There is a page on Wikipedia about the Earths thermal loss at
<http://en.wikipedia.org/wiki/Geothermal_gradient>
http://en.wikipedia.org/wiki/Geothermal_gradient  that quotes 44.2 TW as the
power of which 30TW is from radioactive decay .

People generate far more heat per kg than either the Earth or the Sun about
100 - 120 W thus around 1 to 2 Watts per Kg.

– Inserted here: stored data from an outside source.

/-- The rows of 48_csr_system.md, 49_fence.md. -/
def systemRows : List Row :=
  [ ⟨"CSRRW", 0x0000707f#32, 0x00001073#32⟩
  , ⟨"CSRRS", 0x0000707f#32, 0x00002073#32⟩
  , ⟨"CSRRC", 0x0000707f#32, 0x00003073#32⟩
  , ⟨"CSRRWI", 0x0000707f#32, 0x00005073#32⟩
  , ⟨"CSRRSI", 0x0000707f#32, 0x00006073#32⟩
  , ⟨"CSRRCI", 0x0000707f#32, 0x00007073#32⟩
  , ⟨"ECALL", 0xffffffff#32, 0x00000073#32⟩
  , ⟨"EBREAK", 0xffffffff#32, 0x00100073#32⟩
  , ⟨"MRET", 0xffffffff#32, 0x30200073#32⟩
  , ⟨"FENCE", 0x0000707f#32, 0x0000000f#32⟩ ]

/-- spec/opcode_table.json, all 57 rows in its order. -/
def opcodeTable : List Row :=
  loadStoreRows ++ aluImmRows ++ aluRegRows ++ mulDivRows
    ++ atomicRows ++ branchRows ++ upperJumpRows ++ systemRows

/-- The row of an instruction, by the table's spelling. -/
def Instr.mnemonic : Instr → String
  | .lb .. => "LB"
  | .lh .. => "LH"
  | .lw .. => "LW"
  | .lbu .. => "LBU"
  | .lhu .. => "LHU"
  | .sb .. => "SB"
  | .sh .. => "SH"
  | .sw .. => "SW"
  | .addi .. => "ADDI"
  | .sltiu .. => "SLTIU"
  | .xori .. => "XORI"
  | .ori .. => "ORI"
  | .andi .. => "ANDI"
  | .slli .. => "SLLI"
  | .srli .. => "SRLI"
  | .srai .. => "SRAI"
  | .add .. => "ADD"
  | .sub .. => "SUB"
  | .sll .. => "SLL"
  | .slt .. => "SLT"
  | .sltu .. => "SLTU"
  | .xor .. => "XOR"
  | .srl .. => "SRL"
  | .sra .. => "SRA"
  | .or .. => "OR"
  | .and .. => "AND"
  | .mul .. => "MUL"
  | .mulh .. => "MULH"
  | .mulhu .. => "MULHU"
  | .div .. => "DIV"
  | .divu .. => "DIVU"
  | .rem .. => "REM"
  | .remu .. => "REMU"
  | .lrW .. => "LR.W"
  | .scW .. => "SC.W"
  | .amoaddW .. => "AMOADD.W"
  | .amoorW .. => "AMOOR.W"
  | .beq .. => "BEQ"
  | .bne .. => "BNE"
  | .blt .. => "BLT"
  | .bge .. => "BGE"
  | .bltu .. => "BLTU"
  | .bgeu .. => "BGEU"
  | .lui .. => "LUI"
  | .auipc .. => "AUIPC"
  | .jal .. => "JAL"
  | .jalr .. => "JALR"
  | .csrrw .. => "CSRRW"
  | .csrrs .. => "CSRRS"
  | .csrrc .. => "CSRRC"
  | .csrrwi .. => "CSRRWI"
  | .csrrsi .. => "CSRRSI"
  | .csrrci .. => "CSRRCI"
  | .ecall => "ECALL"
  | .ebreak => "EBREAK"
  | .mret => "MRET"
  | .fence .. => "FENCE"

end Sys2Proof
end

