/-- The destination register of an instruction (10_state.md R22). FENCE has an `rd` field and writes no register. -/
def destination : Instr → Option Reg
  | .lb rd _ _ | .lh rd _ _ | .lw rd _ _ | .lbu rd _ _ | .lhu rd _ _ => some rd
  | .addi rd _ _ | .sltiu rd _ _ | .xori rd _ _ | .ori rd _ _ | .andi rd _ _ => some rd
  | .slli rd _ _ | .srli rd _ _ | .srai rd _ _ => some rd
  | .add rd _ _ | .sub rd _ _ | .sll rd _ _ | .slt rd _ _ | .sltu rd _ _ => some rd
  | .xor rd _ _ | .srl rd _ _ | .sra rd _ _ | .or rd _ _ | .and rd _ _ => some rd
  | .mul rd _ _ | .mulh rd _ _ | .mulhu rd _ _ | .div rd _ _ | .divu rd _ _ | .rem rd _ _ | .remu rd _ _ => some rd
  | .lrW rd _ _ _ | .scW rd _ _ _ _ | .amoaddW rd _ _ _ _ | .amoorW rd _ _ _ _ => some rd
  | .lui rd _ | .auipc rd _ | .jal rd _ | .jalr rd _ _ => some rd
  | .csrrw rd _ _ | .csrrs rd _ _ | .csrrc rd _ _ | .csrrwi rd _ _ | .csrrsi rd _ _ | .csrrci rd _ _ => some rd
  | .sb .. | .sh .. | .sw .. | .beq .. | .bne .. | .blt .. | .bge .. | .bltu .. | .bgeu .. => none
  | .ecall | .ebreak | .mret | .fence .. => none

/-- A run of steps none of which executes LR.W or SC.W. -/
inductive QuietRun : State → State → Prop where
  | refl (s : State) : QuietRun s s
  | step {s t u w : State} {i : Instr} (before : QuietRun s t) (fetches : Fetches t i w)
      (quiet : isReservationInstr i = false) (next : Machine.step t = .next u) : QuietRun s u

/-! ## Shapes of instruction laws -/

/-- The bytes of the number `v`, lowest first, `n` of them (20_memory.md R68). -/
def BytesOf (bs : List Byte) (n v : Nat) : Prop := bs.length = n ∧ leNat bs = v % 256 ^ n

/-- The row of an instruction that writes one register, and its completion from every state with a value `p` allows. -/
def RegLaw (i : Instr) (name : String) (rd : Reg) (p : State → Word → Prop) : Prop :=
  InRow i name ∧ ∀ s, CompletesReg i s rd (p s)

/-- An instruction halts the core: registers, `pc`, CSRs, reservation, count, RAM and device ports are as before. -/
def HaltsClean (i : Instr) (s : State) (r : Fatal) : Prop :=
  ∃ t, exec i s = .fault (.fatal r t) ∧ HaltedFrom s t r ∧ SameRam s t ∧ t.io = s.io

/-- A word matches no row and halts the core with itself as info (30_encoding.md R117). -/
def RejectsWord (w : Word) : Prop :=
  ∀ s, ∃ t, executeWord w s = .fault (.fatal (.unimplementedInstruction w) t) ∧
    HaltedFrom s t (.unimplementedInstruction w) ∧ SameRam s t ∧ t.io = s.io

/-- A read of `n` bytes at `a` followed by a write of `rd` and `pc + 4`: where every byte is mapped it completes, `rd`
holds what `value` says of the number read, RAM bytes are the ones RAM holds, device bytes are the device's, one
transaction each. Where byte `k` is the first unmapped one it halts with that address; nothing but device transactions of
the bytes below is left. `held` is the reservation after completion. -/
def LoadEffect (i : Instr) (s : State) (n : Nat) (rd : Reg) (a : Word) (value : Nat → Word → Prop)
    (held : Option Word) : Prop :=
  (Mapped s a n → ∃ t bs, exec i s = .next t ∧ bs.length = n ∧
    (∀ k, k < n → regionOf s.cfg (byteAddr a k) = some .ram → bs[k]? = some (s.ramByte (byteAddr a k))) ∧
    WritesReg rd (value (leNat bs)) s t ∧ SameCsrs s t ∧ SameRun s t ∧ t.reservation = held ∧ SameRam s t ∧
    t.io = deviceTxs s .read a bs ++ s.io ∧ t.pc = s.pc + 4#32) ∧
  ∀ k, k < n → FirstUnmapped s a k → ∃ t bs,
    exec i s = .fault (.fatal (.unmappedAddress (a + BitVec.ofNat 32 k)) t) ∧ bs.length = k ∧
    HaltedFrom s t (.unmappedAddress (a + BitVec.ofNat 32 k)) ∧ SameRam s t ∧ t.io = deviceTxs s .read a bs ++ s.io

/-- The row of a load and its effect at `x[rs1] + sext_12(imm)` (40_load_store.md R130 to R135). -/
def LoadLaw (i : Instr) (name : String) (n : Nat) (rd rs1 : Reg) (imm : BitVec 12) (value : Nat → Word → Prop) : Prop :=
  InRow i name ∧ ∀ s, LoadEffect i s n rd (s.baseDisp rs1 imm) value s.reservation
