-- ==== Sys2Proof/Certificates/Slice0/Obligations.lean ====
section
/-! DEFINITION. The statements about the machine, from the numbered rules of spec/. A docstring names the rules a statement
formalises, or the decisions of 92_eei_decisions.md (log 15) and log entries it rests on. -/

open Sys2Proof Sys2Proof.Machine

/-! ## Encoding and decoding -/

/-- 30_encoding.md R102, for all instructions: the encoder loses no field and the decoder reads each one back. -/
def Obligations.DecodeOfEncodeIsInstruction : Prop :=
  ∀ i : Instr, i.wf = true → decode (encode i) = .ok i

/-- The other direction of R102: a word that decodes has one meaning, and every bit of it is kept. -/
def Obligations.EncodeOfDecodeIsWord : Prop :=
  ∀ (w : Word) (i : Instr), decode w = .ok i → encode i = w ∧ i.wf = true

/-- 30_encoding.md R110, R117: the decoder and spec/opcode_table.json accept the same words and name them alike; a word of
no row is rejected with itself. -/
def Obligations.DecodeFollowsOpcodeTable : Prop :=
  ∀ w : Word,
    (∀ i, decode w = .ok i → ∃ r ∈ opcodeTable, r.mnemonic = i.mnemonic ∧ r.matchesWord w = true) ∧
    (decode w = .error (.unimplemented w) ↔ ∀ r ∈ opcodeTable, r.matchesWord w = false)

/-- 30_encoding.md R110: "No two rows of the table match the same word, so the lookup is a function". -/
def Obligations.OpcodeRowsAreDisjoint : Prop :=
  opcodeTable.Pairwise fun r q => ∀ w : Word, ¬(r.matchesWord w = true ∧ q.matchesWord w = true)

/-- Words of 95_test_vectors.md, one of each format, decode to the instructions written beside them there. -/
def Obligations.SpecWordsDecode : Prop :=
  decode 0x00000297#32 = .ok (.auipc 5#5 0#20) ∧ decode 0x008000EF#32 = .ok (.jal 1#5 8#21) ∧
  decode 0x800000EF#32 = .ok (.jal 1#5 0x100000#21) ∧ decode 0x80208063#32 = .ok (.beq 1#5 2#5 0x1000#13) ∧
  decode 0x7E208FE3#32 = .ok (.beq 1#5 2#5 4094#13) ∧ decode 0xFE20AFA3#32 = .ok (.sw 1#5 2#5 0xFFF#12) ∧
  decode 0x002081B3#32 = .ok (.add 3#5 1#5 2#5) ∧ decode 0x4040D193#32 = .ok (.srai 3#5 1#5 4#5) ∧
  decode 0x1820A1AF#32 = .ok (.scW 3#5 1#5 2#5 false false) ∧ decode 0x30509073#32 = .ok (.csrrw 0#5 1#5 0x305#12) ∧
  decode 0x30200073#32 = .ok .mret ∧ decode 0x0FF0000F#32 = .ok (.fence 0#5 0#5 0x0FF#12)

/-- 30_encoding.md R99 with 00_scope.md R13: "if the sign bit of the N-bit field is set, the value equals `field - 2^N`",
for the four widths (13 by 90_conflicts.md C1). -/
def Obligations.SignExtensionSubtractsTwoToTheN : Prop :=
  (∀ f : BitVec 12, signed (sext12 f) = if f.msb then (f.toNat : Int) - 2 ^ 12 else (f.toNat : Int)) ∧
  (∀ f : BitVec 13, signed (sext13 f) = if f.msb then (f.toNat : Int) - 2 ^ 13 else (f.toNat : Int)) ∧
  (∀ f : BitVec 20, signed (sext20 f) = if f.msb then (f.toNat : Int) - 2 ^ 20 else (f.toNat : Int)) ∧
  (∀ f : BitVec 21, signed (sext21 f) = if f.msb then (f.toNat : Int) - 2 ^ 21 else (f.toNat : Int))

/-! ## The step -/

/-- 10_state.md R29, R31: a step of a running core reads the four bytes at `pc` through the router (RAM bytes are the ones
RAM holds, device bytes come from the device), and runs the instruction they decode to; steps 5 to 8 (`thenRetire`) follow
a next state. Where all four bytes are in RAM the fetch leaves the state as it is. -/
def Obligations.StepRunsDecodedInstruction : Prop :=
  (∀ s, Running s → Mapped s s.pc 4 → ∃ bs u, bs.length = 4 ∧ fetch s = .ok (leWord bs) u ∧
    (∀ k, k < 4 → regionOf s.cfg (byteAddr s.pc k) = some .ram → bs[k]? = some (s.ramByte (byteAddr s.pc k))) ∧
    u = { s with io := deviceTxs s .read s.pc bs ++ s.io } ∧
    ∀ i, decode (leWord bs) = .ok i → step s = thenRetire (exec i u)) ∧
  ∀ s i, Running s → InRam s s.pc 4 →
    decode (leWord ((List.range 4).map fun k => s.ramByte (byteAddr s.pc k))) = .ok i → step s = thenRetire (exec i s)

/-- 10_state.md R31 steps 5 to 8 around an engine that answered a next state, as the model names them (log 10): x0 is
forced to zero, the count grows by one, the CLINT may change `mip` alone, then comes the interrupt check, then the host's
stop. -/
def Obligations.RetireFollowsStepSequence : Prop :=
  ∀ v, v.retired = { v with regs := v.regs.set 0 0#32, instret := v.instret + 1, mip := v.retired.mip } ∧
    (∀ t, v.retired.interruptCheck = .next t →
      retire v = .next { t with stopped := t.stopped || t.cfg.maxInsns == some t.instret }) ∧
    (∀ f, v.retired.interruptCheck = .fault f → retire v = .fault f) ∧
    ∀ r, v.retired.interruptCheck ≠ .refused r

/-- 10_state.md R29, 20_memory.md R64: a fetch that meets an unmapped byte halts the core with that byte's address. -/
def Obligations.UnmappedFetchHaltsCore : Prop :=
  ∀ s k, Running s → k < 4 → FirstUnmapped s s.pc k → ∃ t,
    step s = .fault (.fatal (.unmappedAddress (s.pc + BitVec.ofNat 32 k)) t) ∧
    HaltedFrom s t (.unmappedAddress (s.pc + BitVec.ofNat 32 k)) ∧ SameRam s t

/-- 30_encoding.md R117: a fetched word that matches no row halts the core with that word; the absent standard
instructions R117 lists are such words, whatever their register fields (R159, R198, R216, R283, R301). -/
def Obligations.UnmatchedWordHaltsCore : Prop :=
  (∀ s w u, Running s → fetch s = .ok w u → (∀ r ∈ opcodeTable, r.matchesWord w = false) → ∃ t,
    step s = .fault (.fatal (.unimplementedInstruction w) t) ∧ HaltedFrom s t (.unimplementedInstruction w) ∧
    SameRam s t) ∧
  (∀ w, opcodeField w = 0x13#7 → funct3Field w = 0b010#3 → RejectsWord w) ∧
  (∀ w, opcodeField w = 0x33#7 → funct7Field w = 0x01#7 → funct3Field w = 0b010#3 → RejectsWord w) ∧
  (∀ w, opcodeField w = 0x2F#7 →
    funct5Field w ∈ [0b00001#5, 0b00100#5, 0b01100#5, 0b10000#5, 0b10100#5, 0b11000#5, 0b11100#5] → RejectsWord w) ∧
  (∀ w, opcodeField w = 0x0F#7 → funct3Field w ≠ 0b000#3 → RejectsWord w) ∧
  RejectsWord 0x10500073#32 ∧ RejectsWord 0x10200073#32 ∧ RejectsWord 0x00200073#32 ∧
  (∀ w, opcodeField w = 0x73#7 → funct3Field w = 0b000#3 → funct7Field w = 0b0001001#7 → RejectsWord w) ∧
  (∀ w : Word, w.extractLsb' 0 2 ≠ 0b11#2 → RejectsWord w)

/-- 10_state.md R31 step 1, R32; 00_scope.md R11; 70_reset_and_hazards.md R372: a halted core, a run the host has ended and
a configuration that is none of this hardware take no step (log 7, 8, 9). -/
def Obligations.NoStepWhenHaltedStoppedOrInvalid : Prop :=
  (∀ s r, validConfig s.cfg = true → s.halt = some r → step s = .fault (.alreadyHalted r)) ∧
  (∀ s, validConfig s.cfg = true → s.halt = none → s.stopped = true → step s = .refused .stoppedByHost) ∧
  ∀ s, validConfig s.cfg = false → step s = .refused .invalidConfiguration

/-- Every step keeps the machine's invariant: the configuration is one of this hardware, the core is not halted, x0's slot
is zero, RAM is in canonical form and inside its region, every recorded transaction lies in its window. -/
def Obligations.StepKeepsInvariant : Prop :=
  ∀ s t, Machine.Inv s → step s = .next t → Machine.Inv t

/-- The state after reset meets the invariant, and so does every launch state of a configuration of this hardware with a
RAM image in canonical form inside RAM. -/
def Obligations.LaunchHasInvariant : Prop :=
  Machine.Inv State.reset ∧ ∀ cfg gprInit image, validConfig cfg = true → Memory.wf cfg.ramFill image = true →
    (∀ c ∈ image, regionOf cfg c.1 = some .ram) →
    Machine.Inv (State.launch cfg gprInit image)

/-- 10_state.md R51 (the values of decision D18, log 3; GPR_INIT and the image are parameters, log 2, 4). -/
def Obligations.LaunchStateValues : Prop :=
  ∀ cfg (gprInit : Vector Word 32) image, let s := State.launch cfg gprInit image
    s.pc = 0x80000000#32 ∧ s.x 0#5 = 0#32 ∧ (∀ r : Reg, r ≠ 0#5 → s.x r = gprInit[r.toNat]) ∧ s.reservation = none ∧
    s.mode = 3#2 ∧ s.statusMIE = false ∧ s.statusMPIE = false ∧ s.statusMPP = 0#2 ∧
    (∀ n, csrReadable n → s.csrRead n 0#32 = .ok 0#32) ∧ s.instret = 0 ∧ s.halt = none ∧ s.stopped = false ∧
    s.cfg = cfg ∧ ∀ a, s.ramByte a = Memory.read cfg.ramFill image a

/-- 10_state.md R32 with 20_memory.md R67 and 60_exceptions.md R311 (decisions D8 and D11, log 15). A step that ends in a
fatal condition leaves a core that is halted with a record of the reason and the address of the instruction and keeps
registers, `pc` and CSRs from before it. RAM is as before, but for a SH, SW or SC.W: there the bytes below the first
unmapped one hold their bytes of the stored value and every other byte reads as before (from a memory in canonical form,
log 4). The info is the fetched word, or an address in no region, or the CSR named. The one other case is the interrupt
check: the halted state holds the retired instruction's results, and the record's `pc` is the next instruction's. A halted
core takes no further step. -/
def Obligations.FatalStepKeepsStateBeforeInstruction : Prop :=
  (∀ s r t, step s = .fault (.fatal r t) →
    (HaltedFrom s t r ∧
      ((SameRam s t ∧ ∀ i u, Fetches s i u → wideStore u i = none) ∨
        ∃ i u w, Fetches s i u ∧ wideStore u i = some w ∧ StopsInside w s t r) ∧
      ((∃ w u, fetch s = .ok w u ∧ r = .unimplementedInstruction w) ∨
        (∃ a, r = .unmappedAddress a ∧ regionOf s.cfg a.toNat = none) ∨
        ∃ n w u i, fetch s = .ok w u ∧ decode w = .ok i ∧ csrNamed i = some n ∧ r = .unknownCSR n w)) ∨
    ∃ i u v, Fetches s i u ∧ exec i u = .next v ∧ r = .unmodelledInterrupt (t.mip &&& t.mie) ∧
      t = { v.retired with halt := some ⟨r, v.pc⟩ }) ∧
  ∀ s r t, step s = .fault (.fatal r t) → step t = .fault (.alreadyHalted ⟨r, t.pc⟩)

/-- 10_state.md R35: no instruction can set a privilege field above 3. -/
def Obligations.InvalidPrivilegeIsNeverRaised : Prop :=
  ∀ s v t, step s ≠ .fault (.fatal (.invalidPrivilege v) t)

/-- 10_state.md R50: the count grows by exactly one per retired instruction, a fatal instruction is not counted, and no CSR
shows the count. -/
def Obligations.InstretCountsRetiredInstructions : Prop :=
  (∀ s t, step s = .next t → t.instret = s.instret + 1) ∧
  (∀ s r t, step s = .fault (.fatal r t) →
    (t.instret = s.instret ∧ ∀ p, r ≠ .unmodelledInterrupt p) ∨
      (t.instret = s.instret + 1 ∧ ∃ p, r = .unmodelledInterrupt p)) ∧
  ∀ (s : State) k n inst, State.csrRead { s with instret := k } n inst = s.csrRead n inst

/-- 70_reset_and_hazards.md R372 (decision D26, log 8): a run ends by the host's count with the step that retires the
MAX_INSNS-th instruction, its interrupt check done, and not before. -/
def Obligations.HostStopEndsRunAtMaxInsns : Prop :=
  ∀ s t, step s = .next t →
    (t.stopped = true ↔ s.cfg.maxInsns = some t.instret) ∧
    (t.stopped = true → step t = .refused .stoppedByHost)

/-- 20_memory.md R79 and 70_reset_and_hazards.md R366 (log 14): a word stored in RAM at `pc` is what the next step runs, be
it stored by the machine's own word write or loaded from outside. -/
def Obligations.StoredWordIsFetched : Prop :=
  ∀ s, Memory.wf s.cfg.ramFill s.mem = true → InRam s s.pc 4 →
    (∀ w, ∃ t, memWrite 4 s.pc w s = .ok () t ∧ t.pc = s.pc ∧ fetch t = .ok w t) ∧
    ∀ w i, Running s → decode w = .ok i →
      step (s.withFetchWord 32 w.toNat) = thenRetire (exec i (s.withFetchWord 32 w.toNat)) ∧
      s.withFetchWord 32 w.toNat = { s with mem := (s.withFetchWord 32 w.toNat).mem } ∧
      RamHolds s (s.withFetchWord 32 w.toNat) s.pc 4 w.toNat

/-! ## Loads and stores -/

/-- 40_load_store.md R130: `ea = x[rs1] + sext_12(imm)` modulo 2^32, x0 counting as zero. -/
def Obligations.EffectiveAddressIsBasePlusDisplacement : Prop :=
  ∀ (s : State) (rs1 : Reg) (imm : BitVec 12),
    (unsigned (s.baseDisp rs1 imm) : Int) = (unsigned (s.x rs1) + imm.toInt) % 2 ^ 32 ∧
    (unsigned (s.baseDisp 0#5 imm) : Int) = imm.toInt % 2 ^ 32

/-- 40_load_store.md R131 to R135. No alignment check, addresses modulo 2^32 and ascending bytes are decisions D6, D7, D8 of
the spec (log 15); the record of the device transactions is the model's choice (log 13). -/
def Obligations.LoadsReadAndExtend : Prop :=
  ∀ rd rs1 imm,
    LoadLaw (.lb rd rs1 imm) "LB" 1 rd rs1 imm (fun m v => signed v = if m < 128 then (m : Int) else m - 256) ∧
    LoadLaw (.lh rd rs1 imm) "LH" 2 rd rs1 imm (fun m v => signed v = if m < 32768 then (m : Int) else m - 65536) ∧
    LoadLaw (.lw rd rs1 imm) "LW" 4 rd rs1 imm (fun m v => unsigned v = m) ∧
    LoadLaw (.lbu rd rs1 imm) "LBU" 1 rd rs1 imm (fun m v => unsigned v = m) ∧
    LoadLaw (.lhu rd rs1 imm) "LHU" 2 rd rs1 imm (fun m v => unsigned v = m)

/-- 40_load_store.md R136 to R138. No alignment check, addresses modulo 2^32, ascending bytes and the partial store are
decisions D6, D7, D8 of the spec (log 15); canonical RAM and the record of the device transactions are the model's choices
(log 4, 13). -/
def Obligations.StoresWriteTruncatedBytes : Prop :=
  ∀ rs1 rs2 imm,
    StoreLaw (.sb rs1 rs2 imm) "SB" 1 rs1 rs2 imm ∧
    StoreLaw (.sh rs1 rs2 imm) "SH" 2 rs1 rs2 imm ∧
    StoreLaw (.sw rs1 rs2 imm) "SW" 4 rs1 rs2 imm

/-! ## ALU with immediate -/

/-- 41_alu_immediate.md R151, R157, R158, the reserved shift selectors included. -/
def Obligations.AddiAndRightShiftImmediates : Prop :=
  (∀ rd rs1 imm, RegLaw (.addi rd rs1 imm) "ADDI" rd fun s v =>
    (unsigned v : Int) = (unsigned (s.x rs1) + imm.toInt) % 2 ^ 32) ∧
  (∀ rd rs1 shamt, RegLaw (.srli rd rs1 shamt) "SRLI" rd fun s v =>
    unsigned v = unsigned (s.x rs1) / 2 ^ shamt.toNat) ∧
  (∀ rd rs1 shamt, RegLaw (.srai rd rs1 shamt) "SRAI" rd fun s v =>
    signed v = signed (s.x rs1) / 2 ^ shamt.toNat) ∧
  ∀ w, opcodeField w = 0x13#7 → funct3Field w = 0b101#3 → funct7Field w ≠ 0x00#7 → funct7Field w ≠ 0x20#7 →
    RejectsWord w

/-- 41_alu_immediate.md R152 to R156 (the immediates sign-extend by 90_conflicts.md C2, SLLI's selector is checked by
decision D23; log 15). Bit `k` of a sign-extended immediate is its bit `min k 11`. -/
def Obligations.LogicalImmediatesSltiuAndSlli : Prop :=
  (∀ rd rs1 imm, RegLaw (.sltiu rd rs1 imm) "SLTIU" rd fun s v =>
    unsigned v = if (unsigned (s.x rs1) : Int) < imm.toInt % 2 ^ 32 then 1 else 0) ∧
  (∀ rd rs1 imm, RegLaw (.xori rd rs1 imm) "XORI" rd fun s v =>
    ∀ k, k < 32 → v.getLsbD k = ((s.x rs1).getLsbD k ^^ imm.getLsbD (min k 11))) ∧
  (∀ rd rs1 imm, RegLaw (.ori rd rs1 imm) "ORI" rd fun s v =>
    ∀ k, k < 32 → v.getLsbD k = ((s.x rs1).getLsbD k || imm.getLsbD (min k 11))) ∧
  (∀ rd rs1 imm, RegLaw (.andi rd rs1 imm) "ANDI" rd fun s v =>
    ∀ k, k < 32 → v.getLsbD k = ((s.x rs1).getLsbD k && imm.getLsbD (min k 11))) ∧
  (∀ rd rs1 shamt, RegLaw (.slli rd rs1 shamt) "SLLI" rd fun s v =>
    unsigned v = unsigned (s.x rs1) * 2 ^ shamt.toNat % 2 ^ 32) ∧
  ∀ w, opcodeField w = 0x13#7 → funct3Field w = 0b001#3 → funct7Field w ≠ 0x00#7 → RejectsWord w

Therefore if you built the Sun out of people ( ignoring the need for Oxygen
& food plus disposal of waste & CO2)  it would be much hotter !

John Murrell

Astronomer Without Portfolio

Website www.JohnMurrell.org.uk

From: altair_b@googlegroups.com [mailto:altair_b@googlegroups.com] On Behalf
Of Roy Easto
Sent: 10 November 2012 10:09
To: altair_b@googlegroups.com
Subject: Re: {Altair_B - 3363} -: Planetary Nebulea - thoughts following
Alan's Lecture

I was thinking more about the insulating effect of the crust being so
relatively thin with high temperatures on one side and black space on the
other. And I liked the picture.

There was an article recently about mass loss/gain from the Earth. The Earth
generates 24TW in energy through radioactive decay. If the Earth has an area
of 4 * pi * (6000000)^2 = 4521 trillion square meters then we would have
around 5mW per square meter? The mass loss for the whole Earth (converted
into energy) would be 24*10^12 / (3*10^8)^2 = 0.2 grams per second. Compared
to the Sun's 4 million tons per second although it does have a mass 330000
times larger than the Earth.

So 4000000/330000/0.0002 = 60000 which is the ratio of heat generated by 1
kg of the Sun compared to 1kg of the Earth (unless I've made a simple
mistake(s) somewhere.

Roy

On 10/11/12 08:58, John Murrell wrote:

Hello Roy,

The difference is the Earth is still generating heat through radioactive
decay - the white dwarf core is all at the same temperature (Isothermal) due
to the de-generate state of the core. As a result the temperatute falls from
.c. 100 M K at the base of the (thin) atmosphere to a few time 10^4 K at the
top. Sounds like good stuff to insulate your house with ! Also it absorbs
all the X-Rays from the core ( assuming degenerate matter at 100M K
generates X-Rays)

Does anyone know what the Earth's surface temperature would be from core
heating only ? I seem to recall the power loss is around a couple of watts
per square meter on average ?

John Murrell

Astronomer Without Portfolio

Website www.JohnMurrell.org.uk

From: altair_b@googlegroups.com [mailto:altair_b@googlegroups.com] On Behalf
Of Roy Easto
Sent: 09 November 2012 23:27
To: altair_b@googlegroups.com
Subject: Re: {Altair_B - 3361} -: Planetary Nebulea - thoughts following
Alan's Lecture

Much like the Earth see attached,

Roy

On 09/11/12 21:58, John Murrell wrote:

In last weeks lecture Alan said the temperature of White Dwarfs range from
around 200k Kelvin to 10k Kelvin. When I thought about it this was rather
odd - the White Dwarf is essentially the core of the star compressed so it
heats up more. The Sun's core burning Hydrogen is at around 15 million
Kelvin. This rises to around 100 million Kelvin when the Helium burns into
Carbon and the outer layers are blown off into the planetary nebula. When
the helium burning stops the core collapses and gets even hotter due to
gravitational energy.

So the question is why is the temperature of the white dwarf only a few
times 10^4 Kelvin rather than over 100 million K ?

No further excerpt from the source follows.